-- ==== Sys2Proof/Certificates/Slice0/Obligations.lean ====
section
/-! DEFINITION. The statements for the provers, one `Obligations.<Name>` each, in the order of OBLIGATIONS.json. -/

open Sys2Proof Sys2Proof.Machine

/-- From every state in which the host asserts reset, the step answers the state in which every scalar register and length
counter reads 0, no buffer has an element and no matrix cell exists. What the host presents next stays presented, and the
model parameters stay (log entries 1 and 2). (10_state.md section 6 (reset values), 70_reset_and_hazards.md section 1) -/
def Obligations.ResetLeavesEveryRegisterZeroAndEveryBufferEmpty : Prop :=
  ∀ (s : State) (rest : List HostEvent), s.port = .reset :: rest →
    ∃ t, step s = .next t ∧ t.port = rest ∧ t.cfg = s.cfg ∧
      (∀ r, readScalar r t = 0) ∧
      (∀ sp, sp ≠ .exp → sp ≠ .log → ∀ i, readElement sp i t = none) ∧
      (∀ row col, readMatrix row col t = none)

/-- State.reset meets CellsOk, FindersOk and MetadataOk, and with each of them CoreOk: the invariants that the tier 3 statements
say every step keeps. (10_state.md section 4, 10_state.md section 6) -/
def Obligations.ResetStateMeetsEveryInvariant : Prop :=
  CellsOk State.reset ∧ FindersOk State.reset ∧ MetadataOk State.reset

/-- When the core accepts commands and the oldest event is a word that decodes to a well-formed command i, the step is exec of i
on the state without that event; and withFetchWord makes the given 32-bit word that very next command. The port is the
model's own (log entry 2). (10_state.md section 1, 30_encoding.md section 1) -/
def Obligations.StepRunsTheDecodedCommand : Prop :=
  (∀ (s : State) (w : Word) (rest : List HostEvent) (i : Instr), Accepting s → s.port = .command w :: rest →
    decode w = .ok i → i.wellFormed = true ∧ step s = exec i { s with port := rest }) ∧
  (∀ (s : State) (w : Nat) (i : Instr), Accepting s → decode (BitVec.ofNat 32 w) = .ok i →
    step (s.withFetchWord 32 w) = exec i s)

/-- With no event presented the step holds the state. While FAULT = 1 every word is discarded and nothing but the port changes.
While FAULT = 0 a word that is no command writes IllegalCommand to ERR and changes nothing else. The port is the model's own
(log entry 2). (60_exceptions.md section 2, 60_exceptions.md section 3) -/
def Obligations.StepHoldsDiscardsOrReportsIllegalWords : Prop :=
  (∀ s : State, s.port = [] → step s = .next s) ∧
  (∀ (s : State) (w : Word) (rest : List HostEvent), s.port = .command w :: rest → s.fault = true →
    step s = .next { s with port := rest }) ∧
  (∀ (s : State) (w : Word) (rest : List HostEvent) (e : DecodeError), s.port = .command w :: rest → Accepting s →
    decode w = .error e → step s = .next { s with port := rest, err := .failed .illegalCommand })

/-- The five worked words of 30_encoding.md section 5 and the worked words of one command of every other unit decode to the
commands the spec gives. (30_encoding.md section 5, 42_rs.md section 3, 46_matrix.md section 5, 48_bch.md section 2) -/
def Obligations.WrittenOutWordsDecode : Prop :=
  decode 0x1000FFFF#32 = .ok (.gexp (-1#16)) ∧ decode 0x2101001D#32 = .ok (.ppush .pb 0x1D#8) ∧
  decode 0x51040004#32 = .ok (.bbput 4#8 4#16) ∧ decode 0xA1001400#32 = .ok (.isdark 20#8 0#8) ∧
  decode 0x41000001#32 = .ok (.setvl .m 1#8) ∧ decode 0x30000002#32 = .ok (.rsgen 2#8) ∧
  decode 0x60000000#32 = .ok .split ∧ decode 0x75000204#32 = .ok (.maskq 0#8 2#8 4#8) ∧
  decode 0x80000000#32 = .ok .mxpen ∧ decode 0x90000003#32 = .ok (.bchfmt 3#8)

/-- For each of the 32 operation codes: every word of that code whose unused fields are zero and whose operands lie in their
ranges decodes to the command with those operands, and on every other word of that code an accepting core reports
IllegalCommand and changes nothing else. The operands imm16 of GEXP and BBPUT are b and c read together, b the high byte. On
every word of any other operation code it reports IllegalCommand too; there are 224 such codes. (R64, R66) -/
def Obligations.CommandMapOfThirtyTwoRows : Prop :=
  EncodedAs 0x00#8 (fun f => f.a ≠ 0#8 ∨ f.b ≠ 0#8 ∨ f.c ≠ 0#8) (fun _ => .nop) ∧
  EncodedAs 0x10#8 (fun f => f.a ≠ 0#8) (fun f => .gexp (f.b ++ f.c)) ∧
  EncodedAs 0x11#8 (fun f => f.a ≠ 0#8 ∨ f.b ≠ 0#8) (fun f => .glog f.c) ∧
  EncodedAs 0x20#8 (fun f => 2 < f.a.toNat ∨ f.b ≠ 0#8 ∨ f.c ≠ 0#8) (fun f => .pclr (regOf f.a)) ∧
  EncodedAs 0x21#8 (fun f => 2 < f.a.toNat ∨ f.b ≠ 0#8) (fun f => .ppush (regOf f.a) f.c) ∧
  EncodedAs 0x22#8 (fun f => f.a ≠ 0#8 ∨ f.b ≠ 0#8 ∨ f.c ≠ 0#8) (fun _ => .pmul) ∧
  EncodedAs 0x23#8 (fun f => f.a ≠ 0#8 ∨ f.b ≠ 0#8 ∨ f.c ≠ 0#8) (fun _ => .pmod) ∧
  EncodedAs 0x30#8 (fun f => f.a ≠ 0#8 ∨ f.b ≠ 0#8) (fun f => .rsgen f.c) ∧
  EncodedAs 0x31#8 (fun f => f.a ≠ 0#8 ∨ f.b ≠ 0#8 ∨ f.c ≠ 0#8) (fun _ => .dbrst) ∧
  EncodedAs 0x32#8 (fun f => f.a ≠ 0#8 ∨ f.b ≠ 0#8) (fun f => .dbpush f.c) ∧
  EncodedAs 0x33#8 (fun f => f.a ≠ 0#8 ∨ f.b ≠ 0#8) (fun f => .rsenc f.c) ∧
  EncodedAs 0x40#8 (fun f => 3 < f.a.toNat ∨ f.b ≠ 0#8 ∨ f.c ≠ 0#8) (fun f => .vsel (levelOf f.a)) ∧
  EncodedAs 0x41#8 (fun f => 3 < f.a.toNat ∨ f.b ≠ 0#8 ∨ f.c = 0#8 ∨ 40 < f.c.toNat) (fun f => .setvl (levelOf f.a) f.c) ∧
  EncodedAs 0x50#8 (fun f => f.a ≠ 0#8 ∨ f.b ≠ 0#8 ∨ f.c ≠ 0#8) (fun _ => .bbrst) ∧
  EncodedAs 0x51#8 (fun f => 16 < f.a.toNat) (fun f => .bbput f.a (f.b ++ f.c)) ∧
  EncodedAs 0x52#8 (fun f => f.a ≠ 0#8 ∨ f.b ≠ 0#8 ∨ f.c ≠ 0#8) (fun _ => .bbenc) ∧
  EncodedAs 0x60#8 (fun f => f.a ≠ 0#8 ∨ f.b ≠ 0#8 ∨ f.c ≠ 0#8) (fun _ => .split) ∧
  EncodedAs 0x70#8 (fun f => f.a ≠ 0#8 ∨ f.b ≠ 0#8 ∨ f.c ≠ 0#8) (fun _ => .mxrst) ∧
  EncodedAs 0x71#8 (fun f => f.a ≠ 0#8 ∨ f.b ≠ 0#8 ∨ f.c ≠ 0#8) (fun _ => .mxpat) ∧
  EncodedAs 0x72#8 (fun f => f.a ≠ 0#8 ∨ f.b ≠ 0#8 ∨ f.c ≠ 0#8) (fun _ => .mxrsv) ∧
  EncodedAs 0x73#8 (fun f => f.a ≠ 0#8 ∨ f.b ≠ 0#8 ∨ 7 < f.c.toNat) (fun f => .mxmap f.c) ∧
  EncodedAs 0x74#8 (fun f => f.a ≠ 0#8 ∨ f.b ≠ 0#8 ∨ f.c ≠ 0#8) (fun _ => .mxfin) ∧
  EncodedAs 0x75#8 (fun f => 7 < f.a.toNat) (fun f => .maskq f.a f.b f.c) ∧
  EncodedAs 0x80#8 (fun f => f.a ≠ 0#8 ∨ f.b ≠ 0#8 ∨ f.c ≠ 0#8) (fun _ => .mxpen) ∧
  EncodedAs 0x81#8 (fun f => f.a ≠ 0#8 ∨ f.b ≠ 0#8 ∨ f.c ≠ 0#8) (fun _ => .mxbest) ∧
  EncodedAs 0x90#8 (fun f => f.a ≠ 0#8 ∨ f.b ≠ 0#8 ∨ 31 < f.c.toNat) (fun f => .bchfmt f.c) ∧
  EncodedAs 0x91#8 (fun f => f.a ≠ 0#8 ∨ f.b ≠ 0#8 ∨ 63 < f.c.toNat) (fun f => .bchver f.c) ∧
  EncodedAs 0xA0#8 (fun f => 3 < f.a.toNat ∨ f.b ≠ 0#8 ∨ f.c ≠ 0#8) (fun f => .gen (levelOf f.a)) ∧
  EncodedAs 0xA1#8 (fun f => f.a ≠ 0#8) (fun f => .isdark f.b f.c) ∧
  EncodedAs 0xA2#8 (fun f => f.a ≠ 0#8 ∨ f.b ≠ 0#8 ∨ f.c ≠ 0#8) (fun _ => .modcnt) ∧
  EncodedAs 0xA3#8 (fun f => f.a ≠ 0#8 ∨ f.b ≠ 0#8 ∨ f.c ≠ 0#8) (fun _ => .plrst) ∧
  EncodedAs 0xA4#8 (fun f => f.a ≠ 0#8 ∨ f.b ≠ 0#8) (fun f => .plpush f.c) ∧
  (∀ (w : Word) (s : State), Accepting s → (∀ row ∈ encodingTable, row.op ≠ (fieldsOf w).op) →
    acceptWord exec w s = turnedAway .illegalCommand s) ∧
  ((List.range 256).filter (fun n => (encodingTable.all (fun row => row.op.toNat != n)))).length = 224

/-- For every well-formed instruction, with every operand at every value its encoding admits, decode of encode is that
instruction: no bit of an encoding is dropped. (30_encoding.md section 3, 30_encoding.md section 4) -/
def Obligations.EncodeThenDecodeIsIdentity : Prop :=
  ∀ i : Instr, i.wellFormed = true → decode (encode i) = .ok i

/-- Every word either decodes, and then to the one well-formed command whose encoding it is, or is refused, and then it is the
encoding of no well-formed command; and no word has the match bits of two rows of the command map. (30_encoding.md section 4
(decoding is total; derived there)) -/
def Obligations.EveryWordIsOneCommandOrIllegal : Prop :=
  (∀ w : Word,
    (∃ i, decode w = .ok i ∧ i.wellFormed = true ∧ encode i = w ∧
      ∀ j : Instr, j.wellFormed = true → encode j = w → j = i) ∨
    (∃ e, decode w = .error e ∧ ∀ j : Instr, j.wellFormed = true → encode j ≠ w)) ∧
  (∀ r ∈ encodingTable, ∀ r' ∈ encodingTable, ∀ w : Word,
    w &&& r.format.mask = r.matchWord → w &&& r'.format.mask = r'.matchWord → r = r')

/-- On every word an accepting core is presented with: if the outcome is a recoverable error, its code is 0x01 to 0x04, the whole
state but ERR is as before, and FAULT stays 0, so that the next word is decoded and run; and an outcome that is no error is
ERR = 0. The ERR that stood before a word does not matter: the core answers the word in the same way, and with the same next
state, whatever ERR held, so that every command writes ERR. (R212) -/
def Obligations.RecoverableErrorWritesErrAlone : Prop :=
  (∀ (w : Word) (s t : State), Accepting s → acceptWord exec w s = .next t →
    (∀ e, t.err = .failed e → isFatal e = false →
      t = { s with err := .failed e } ∧ Accepting t ∧ 1 ≤ (statusCode t.err).toNat ∧ (statusCode t.err).toNat ≤ 4) ∧
    ((∀ e, t.err ≠ .failed e) → t.err = .ok ∧ statusCode t.err = 0#8 ∧ Accepting t)) ∧
  (∀ (w : Word) (s : State) (before : Status), Accepting s →
    acceptWord exec w { s with err := before } = acceptWord exec w s)

/-- On every word an accepting core is presented with: if the outcome is a fatal error, its code is 0x80 or 0x81 and the whole
state but ERR and FAULT is as before, FAULT being 1. While FAULT = 1 every word, and every command, leaves the state as it
is, ERR included, and a step clears FAULT only where the host asserts reset. The host's reads are functions of the state and
work as before. (R214) -/
def Obligations.FatalErrorStopsTheCoreUntilReset : Prop :=
  (∀ (w : Word) (s t : State) (e : ErrorCode), Accepting s → acceptWord exec w s = .next t → t.err = .failed e →
    isFatal e = true →
    t = { s with err := .failed e, fault := true } ∧ (statusCode t.err = 0x80#8 ∨ statusCode t.err = 0x81#8)) ∧
  (∀ (w : Word) (s : State), s.fault = true → acceptWord exec w s = .next s) ∧
  (∀ (i : Instr) (s : State), s.fault = true → exec i s = .next s) ∧
  (∀ s t : State, s.fault = true → step s = .next t →
    (t.fault = true ∧ t = { s with port := t.port }) ∨ (∃ rest, s.port = .reset :: rest ∧ t.fault = false))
^^^^
Please copy the lines in the records above between the one holding "def Obligations.ResetStateMeetsEveryInvariant : Prop" and the one holding "def Obligations.StepRunsTheDecodedCommand : Prop", inclusive, exactly and with no other line.

def Obligations.ResetStateMeetsEveryInvariant : Prop :=
  CellsOk State.reset ∧ FindersOk State.reset ∧ MetadataOk State.reset

/-- When the core accepts commands and the oldest event is a word that decodes to a well-formed command i, the step is exec of i
on the state without that event; and withFetchWord makes the given 32-bit word that very next command. The port is the
model's own (log entry 2). (10_state.md section 1, 30_encoding.md section 1) -/
def Obligations.StepRunsTheDecodedCommand : Prop :=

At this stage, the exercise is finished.